FDA Inspection Checklist
This comprehensive document highlights the steps that companies need to take to prepare for the inspection process, navigate the inspection itself and respond to any criticisms arising from the inspection.
There are three main areas in the checklist where a LIMS could help satisfy FSMA requirements:
- Finalizing written food safety systems and making sure certain employees know the plans. LIMS provides the framework to set up documented food safety sampling requirements and track microbial test results over time. This facilitates recall and more detailed investigation should a sample fail.
- Well organized and maintained data, and ease of records access. LIMS should be capable of date and time stamping every entry and since it will contain all the test data over time, this can be easily recalled should the need arise. Typically a standard operating procedure would be developed, which will increase testing and start “out-of-specification” actions if abnormal microbial contamination is detected. LIMS can provide a full audit trail for all test data and produce reports showing result trends over time, highlighting variance and peaks in data.
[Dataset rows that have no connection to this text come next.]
/-- Free an image's frames and copies. -/
def imageFree (s : State) (i : Nat) : State :=
  match tget s.st.images i with
  | none => s
  | some im =>
    let s := im.slots.foldl releaseSlot (im.frames.foldl dropSystem s)
    modSt s fun t => { t with images := tdel t.images i }

/-- An install fails: everything is freed, the reply and IMG_FAILED carry the status. -/
def imageFail (s : State) (i st d : Nat) : State :=
  match tget s.st.images i with
  | none => s
  | some im =>
    let s := match jrFind s (.image i) with
      | some op => jrEnd s op 5 st
      | none => modCe s fun c => { c with jrWaits := c.jrWaits.filter (· != .image i) }
    let s := finishAll (imageFree s i) (.image i) st d i 0
    raiseCtx s im.ctx evImgFailed st i 0

/-- Check of every tile of an image's programs (R137): status and detail of the first check that fails. -/
def imageTilesCheck (s : State) (c : Nat) (program : List Byte) : Option (Nat × Nat) :=
  let ts := (List.range (program.length / 64)).map fun i => tileOf (slice program (64 * i) 64)
  if program.length % 64 ≠ 0 ∨ (ts.all tileEnumOk) = false then some (sInvalidParam, 0)
  else if (ts.all tileFmtOk) = false then some (sInvalidFormat, 0)
  else if (ts.all tileShapeOk) = false then some (sInvalidParam, 0)
  else if (ts.any fun d => decide (rf s rMtAlloc c 52 44 < d.accKib)) = true then some (sNoFit, 2)
  else none

/-- Image i is ready (R137): its tiles' program is set, its copies lie in its slots, its command completes and IMG_READY is raised. -/
def imageDone (s : State) (i : Nat) (im : Image) (op : Nat) (program : List Byte) : State :=
  let s := writeSlots (jrPhase s op 3 0) im.slots im.frames
  let s := modSt s fun t => { t with images := tput t.images i { im with st := 2, program := program, cmd := 0 } }
  let s := finishAll (jrEnd s op 4 sOk) (.image i) sOk 0 i 0
  raiseCtx s im.ctx evImgReady 0 i 0

/-- IMG_COPY_DONE: the copy of an image's weights, then programs, completes; none when its source failed. VERIFYING follows, and
RESIDENT with its tier-2 copy written, or the failure. -/
def imgCopyDone (s : State) (i : Nat) (body : Option (List Byte)) : State :=
  match tget s.st.images i with
  | none => s
  | some im => match jrFind s (.image i) with
    | none => s
    | some op =>
      if im.st ≠ 0 then s
      else match body with
        | none => imageFail s i (sourceFail im.fabric) 0
        | some b =>
          let wb := w64At im.header 0x20
          let pb := w64At im.header 0x28
          let b := slice b 0 (wb + pb)
          let nw := cdiv wb frameBytes
          let s := fillFrames (fillFrames s (im.frames.take nw) (b.take wb)) (im.frames.drop nw) (b.drop wb)
          let s := jrPhase s op 2 0
          if crc32c b ≠ leAt im.header 0x40 4 then imageFail s i sInvalidParam 0
          else match imageTilesCheck s im.ctx (b.drop wb) with
            | some (st, d) => imageFail s i st d
            | none => imageDone s i im op (b.drop wb)

/-- Whether a loaded plan or a live sequence names an image. -/
def imageNamed (s : State) (c i : Nat) : Bool :=
  (s.st.plans.any fun kv => kv.2.ctx == c && kv.2.stages.any fun g => g.kind == 3 && g.imageId == i) ||
  (s.pg.seqs.any fun kv => kv.2.ctx == c && kv.2.hasImage && kv.2.imageId == i && seqLive kv.2)

/-- IMG_UNLOAD (R139). -/
def opImgUnload (id : Nat) (k : Cmd) (s : State) : State :=
  let i := fld k.w1 7 0
  match tget s.st.images i with
  | none => fail s id sInvalidParam 0
  | some im =>
    if im.ctx ≠ cCtx k ∨ im.st < 2 ∨ imageNamed s im.ctx i = true then fail s id sInvalidParam 0
    else finishOk (imageFree s i) id

/-! ### Adapters (R140–R144) -/

/-- Whether a version of an adapter is resident in a context, and whether a replacement of it is on its way. -/
def adapterHas (s : State) (c a : Nat) : Bool := s.st.adapters.any fun kv => kv.2.ctx == c && kv.2.id == a
def adapterMoving (s : State) (c a : Nat) : Bool :=
  s.st.adapters.any fun kv => kv.2.ctx == c && kv.2.id == a && (kv.2.cmd != 0 || kv.2.pendingSwitch)

/-- Check of an adapter header: the status of the first rule it breaks. -/
def adapterCheck (s : State) (c : Nat) (replace : Bool) (h : List Byte) : Option Nat :=
  let w := w64At h 0
  let a := bits w 15 0
  let v := bits w 31 16
  let rank := bits w 40 32
  if bits w 63 54 ≠ 0 ∨ leAt h 0x14 4 ≠ 0 ∨ ((slice h 0x18 40).any (· != 0)) = true then some sInvalidParam
  else if bits w 44 41 ≥ 8 then some sInvalidFormat
  else if rank < 1 ∨ rank > 256 ∨ (bit w 53 = true ∧ bits w 52 45 ≠ 0) ∨ adapterHas s c a ≠ replace ∨ (replace = false ∧ v ≠ 0) ∨
      (s.st.adapters.any fun kv => kv.2.ctx == c && kv.2.id == a && kv.2.version == v) = true ∨ adapterMoving s c a = true then some sInvalidParam
  else none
- Proper documentation of corrective actions. In the event of failures, investigators will want to focus on the particular sample points and the “out-of-specification” actions that were initiated to investigate and resolve these failures. Typically three months of data is requested around these sample points, although up to two years’ worth of data could be requested. LIMS should allow data to be instantly pulled from the database as a report for further investigation.
FDA investigators will be most interested in what happens in the event of a failure and what learning gets incorporated into your regular regime. What happens when an out-of-specification result is obtained is the crux of preventive testing regimes. Actions might include changing sanitation methods, increasing test frequency or locations in areas of concern, segregating traffic patterns, re-training staff and so forth. Some of these actions, such as increasing test frequency, can be automated. All actions must be clearly documented, which can be done by adding appropriate records directly into the LIMS. This captures the actions that each quality improvement cycle needs in order to discover the likely root cause of any problems and how they may be avoided in the future.
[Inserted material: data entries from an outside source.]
-- ==== Sys2Proof/Certificates/Slice0/Obligations.lean ====
section
/-! DEFINITION. The statements about the model for the provers. -/
open Sys2Proof
open Sys2Proof.Machine

/-- The block takes its commands first in, first out: a step with c at the front of the queue is exec of c with the queue's rest. -/
def Obligations.StepRunsFrontCommand : Prop :=
  ∀ (s : State) (c : Instr) (rest : List Instr), s.pending = c :: rest → step s = exec c { s with pending := rest }

/-- Every step takes exactly one command off the queue and leaves the others in order. -/
def Obligations.StepPopsOneCommand : Prop :=
  ∀ s t : State, step s = .next t → t.pending = s.pending.tail

/-- Every command of a well-formed queue is still well formed after a step. -/
def Obligations.StepKeepsQueueWf : Prop :=
  ∀ s t : State, queueWf s = true → step s = .next t → queueWf t = true

/-- The state after reset: an empty queue, so a well-formed one, memory and registers in canonical form, and the controller not yet up
(phase 1, the model's choice, log entry 1). -/
def Obligations.ResetState : Prop :=
  queueWf State.reset = true ∧ canonical State.reset = true ∧ State.reset.pending = [] ∧ State.reset.gl.phase = 1 ∧
  shutter State.reset = 0 ∧ State.reset.now = 0

/-- With no command waiting the block idles (the model's choice, log entry 2). -/
def Obligations.StepIdlesWithNoCommand : Prop := ∀ s : State, s.pending = [] → step s = .next s

/-- When a command's own effect leaves nothing due, the state after it is that effect with the queue's rest, and nothing else. -/
def Obligations.QuietCommandsEnd : Prop :=
  ∀ s r : State, quiet r = true → after s r = { r with pending := s.pending }

/-- GL_ID (R473): the values of its fields at reset, and no write over BAR0 changes them. -/
def Obligations.GlIdRegister : Prop :=
  rf State.reset rGlId 0 15 0 = 0x4D4C ∧ rf State.reset rGlId 0 31 16 = 0x2400 ∧ rf State.reset rGlId 0 39 32 = 0x01 ∧
  rf State.reset rGlId 0 63 40 = 0 ∧
  ∀ (s : State) (t n v : Nat) (core : Bool) (a : Nat), a = 0 ∨ a = 4 → ∃ r : State, rdReg r rGlId 0 0 = rdReg s rGlId 0 0 ∧
    exec (.registerWrite t a n (some v) core) s = .next (after s r)

/-- Page frames (R23): where frame f lies, which stack holds it and which frame of that stack it is; a handle or a command that
carries a number of 25,165,824 or more is rejected with INVALID_PARAM. -/
def Obligations.PageFrames : Prop :=
  (∀ f : Nat, f < 25165824 → frameAddr f = f * 0x10000 ∧ frameStack f = f / 1048576 ∧ frameStack f = bits f 24 20 ∧
    f = frameStack f * 1048576 + bits f 19 0 ∧
    ∀ j : Nat, j < 0x10000 → regionOf (frameAddr f + j) = .stack (frameStack f)) ∧
  (∀ (s : State) (w : Word), 25165824 ≤ fld w 43 19 → handleCheck s w = some (sInvalidParam, 0)) ∧
  (∀ (s : State) (c : Cmd), 25165824 ≤ fld c.w1 24 0 → passes 0xE1 c s →
    exec (.diagFrameRead c) s = .next (after s (finish (taken 0xE1 c s) s.host.cmdCtr sInvalidParam 0 0 0)))

/-- The layout of a page handle (R36): the four fields of a handle the controller makes, and every word whose reserved field is zero
is the handle of its fields. -/
def Obligations.PageHandleLayout : Prop :=
  (∀ ep page gen : Nat, ep < 2 ^ 20 → page < 25165824 → gen < 256 →
    fld (handle ep page gen) 63 44 = ep ∧ fld (handle ep page gen) 43 19 = page ∧ fld (handle ep page gen) 18 11 = gen ∧
    fld (handle ep page gen) 10 0 = 0) ∧
  (∀ w : Word, fld w 10 0 = 0 → w = handle (fld w 63 44) (fld w 43 19) (fld w 18 11))

/-- IC_CORE[k]_EOI (R369): the source at the top of core k's stack is ended and its group popped, a level source whose condition still
holds becomes pending again, and an EOI that names any other source only sets IC_ERR.CORE_EOI. -/
def Obligations.CoreEndOfInterrupt : Prop :=
  ∀ (s : State) (t k n : Nat), s.gl.phase = 2 →
  let u := tick s t
  (∀ (g : Nat) (rest : List (Nat × Nat)), coreStack u k = (g, n) :: rest →
    exec (.coreEoi t k n) s = .next (after s (modIntr u fun i => { i with
      active := tput i.active k rest
      corePend := if isLevel u n = true ∧ levelHolds u n = true then addSorted n i.corePend else i.corePend }))) ∧
  ((∀ (g : Nat) (rest : List (Nat × Nat)), coreStack u k ≠ (g, n) :: rest) →
    exec (.coreEoi t k n) s = .next (after s (wf u rIcErr 0 1 1 1)))

/-- SHUTTER_CLOSE taken while the Shutter is CLOSED completes OK at once; taken while it is CLOSING, it joins the close that runs, and
the earlier of the two deadlines applies (R437). It rests on the model's choices of log entry 7. -/
def Obligations.ShutterCloseAgain : Prop :=
  ∀ (s : State) (c : Cmd), whenPassed 0x0C c s fun id k r => fld k.w1 31 0 ≤ 600000 →
  (shutter r = 0 → exec (.shutterClose c) s = .next (after s (finish r id sOk 0 0 0))) ∧
  (shutter r = 1 → exec (.shutterClose c) s = .next (after s (modClose (pend r id .shutter) fun x =>
    { x with drainAt := Nat.min x.drainAt (r.now + fld k.w1 31 0 * 1000000), cmds := x.cmds ++ [id] })))

/-- A SEQ_APPEND that would make LENGTH exceed 4,194,304 fails with LENGTH_LIMIT, appends nothing, and ends the sequence at its next
boundary with that status (R59, R345). It rests on the model's choices of log entries 7, 10. -/
def Obligations.AppendPastTheLimit : Prop :=
  ∀ (s : State) (c : Cmd), whenPassed 0x11 c s fun id k r => ∀ (x : Seq) (b : List Byte),
  let q := fld k.w1 31 0
  let n := fld k.w3 22 0
  let coming := ((r.ce.logJobs.filter fun kv => kv.2.seq == q).map fun kv => kv.2.entries.length).foldl (· + ·) 0
  ownedHere r k q x → x.st = .runnable ∨ x.st = .starved → cmdBytes r k 2 (4 * n) k.buf = some b → n ≠ 0 →
  (∀ i, i < n → leAt b (4 * i) 4 ≤ 262143) → 4194304 < x.length + coming + n →
  exec (.seqAppend c) s = .next (after s (defer (finish r id sLengthLimit 0 0 0) (.sequence q) (.endSeq q sLengthLimit)))

/-- IMG_UNLOAD (R139): while a loaded plan or a live sequence names the image it fails with INVALID_PARAM and changes nothing;
otherwise the image's frames go to FREE-PENDING at once, and no other frame changes but the statistics frames of slots it gives back.
-/
def Obligations.ImageUnload : Prop :=
  ∀ (s : State) (c : Cmd), whenPassed 0x41 c s fun id k r => ∀ im : Image,
  let i := fld k.w1 7 0
  let named := (∃ kv ∈ r.st.plans, kv.2.ctx = im.ctx ∧ ∃ g ∈ kv.2.stages, g.kind = 3 ∧ g.imageId = i) ∨
    (∃ kv ∈ r.pg.seqs, kv.2.ctx = im.ctx ∧ kv.2.hasImage = true ∧ kv.2.imageId = i ∧ seqLive kv.2 = true)
  tget r.st.images i = some im → im.ctx = cCtx k → 2 ≤ im.st →
  (named → exec (.imgUnload c) s = .next (after s (finish r id sInvalidParam 0 0 0))) ∧
  (¬named → exec (.imgUnload c) s = .next (after s (finish (imageFree r i) id sOk 0 0 0)) ∧
    (tsorted r.st.images = true → tget (imageFree r i).st.images i = none) ∧ (imageFree r i).mem = r.mem ∧ (imageFree r i).regs = r.regs ∧
    (∀ f : Nat, f ∈ im.frames → (frame r f).st = .system → (frame (imageFree r i) f).st = .freePending) ∧
    (∀ f : Nat, f ∉ im.frames → (frame r f).use = .stats ∨ frame (imageFree r i) f = frame r f) ∧
    (im.slots = [] → ∀ f : Nat, f ∉ im.frames → frame (imageFree r i) f = frame r f))

/-- What a write of w does to each bit of each field that holds old, by the field's access code (R8). -/
def Obligations.FieldAccess : Prop :=
  ∀ (s : State) (d : RegDesc) (f : RegField) (old w : Word) (b : Nat), d ∈ allRegs → f ∈ d.fields → f.lo ≤ b → b ≤ f.hi →
  wbit (fieldsWritten s d old w) b = match f.acc with
    | .rw => wbit w b
    | .rwl => if regLocked s d = true then wbit old b else wbit w b
    | .w1c => wbit old b && !wbit w b
    | .w1s => wbit old b || wbit w b
    | .ro | .wo | .rc => wbit old b

/-- A write over BAR0 that puts a nonzero value in a reserved field sets GL_ERR.RSVD_WRITE, leaves every other register and memory as
they were, and has no further effect (R9). It rests on the model's choices of log entry 9. -/
def Obligations.ReservedFieldWrite : Prop :=
  ∀ (s : State) (t a n v : Nat) (core : Bool) (d : RegDesc) (i k : Nat), s.gl.phase = 2 →
  let u := tick s t
  let keep := word ((rdReg u d i k).toNat &&& accMask d fun x => x == .rw || x == .rwl)
  let w := if n = 8 then word v else if a % 8 = 0 then setFld keep 31 0 v else setFld keep 63 32 v
  n = 4 ∨ n = 8 → a % n = 0 → a < 0x4000000 → findReg (a - a % 8) allRegs = some (d, i, k) → w.toNat &&& definedMask d ≠ w.toNat →
  ∃ (g : NTable Word) (x : IntrS), let r := { u with regs := g, intr := x }
    exec (.registerWrite t a n (some v) core) s = .next (after s r) ∧ rbit r rGlErr 0 0 = true ∧
    ∀ (e : RegDesc) (j l : Nat), ra2 e j l ≠ ra2 rGlErr 0 0 → rdReg r e j l = rdReg u e j l

/-- The checks of R341 in their order, for every command of a ring: a form that the opcode does not allow, a context that is not the
ring's, an admin command on a ring that is not an admin ring (R337), a context that is absent or faulted, and a Shutter that is
closed. The command that fails writes one reply, and has no other effect (R343). It rests on the model's choices of log entry 7. -/
def Obligations.CommandChecks : Prop :=
  ∀ (s : State) (c k : Cmd) (op : Nat) (i : Instr) (o : OpInfo), (op, k, i) ∈ ringCommands c → s.gl.phase = 2 → opInfo op = some o →
  let r := taken op k s
  let x := withOpcode k op
  let bound := rf s rCqCtrl c.ring 15 8
  let fails := fun st : Nat => exec i s = .next (after s (finish r s.host.cmdCtr st 0 0 0))
  (formOk r op x o = false → fails sInvalidParam) ∧
  (formOk r op x o = true →
    (bound ≠ 0 → cCtx x ≠ bound ∨ o.admin = true → fails sInvalidContext) ∧
    (bound = 0 ∨ (cCtx x = bound ∧ o.admin = false) →
      (ctxState s (cCtx x) = 0 → fails sInvalidContext) ∧
      (ctxState s (cCtx x) = 2 → op ≠ 0x17 → op ≠ 0x18 → op ≠ 0x74 → op ≠ 0x75 → fails sContextFault) ∧
      (ctxState s (cCtx x) = 1 → shutter s = 0 → ¬(op ≤ 0x0F ∨ (0x70 ≤ op ∧ op ≤ 0x75) ∨ (0xE0 ≤ op ∧ op ≤ 0xEF)) → fails sShutterClosed)))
All corrective actions should identify the root cause of the deviation, actions taken to prevent recurrence and, if product safety is not affected, a written conclusion (supported by factual and scientific data) that the deviation “does not create an immediate food safety issue.”
The emphasis should always be on preventive actions to remove potential points of failure before issues get into the final delivered products causing stock loss and costly recalls.
Configuring a LIMS for Environmental Monitoring
While most LIMS in principle provide the capability to handle the requirements of environmental monitoring, the system will need to be configured to do so, and this may not be a trivial exercise. The software will need to be configured to represent user requirements in terms of workflows, screen designs, menu designs, terminology, numbering schemes, report designs and much more. For many LIMS, full configuration for specific applications requires custom coding, which will require re-validation.
Once configured, LIMS can offer a practical way for food and beverage companies to document their sanitation/safety programs and instantly show written evidence of both testing and corrective actions when the FDA comes knocking.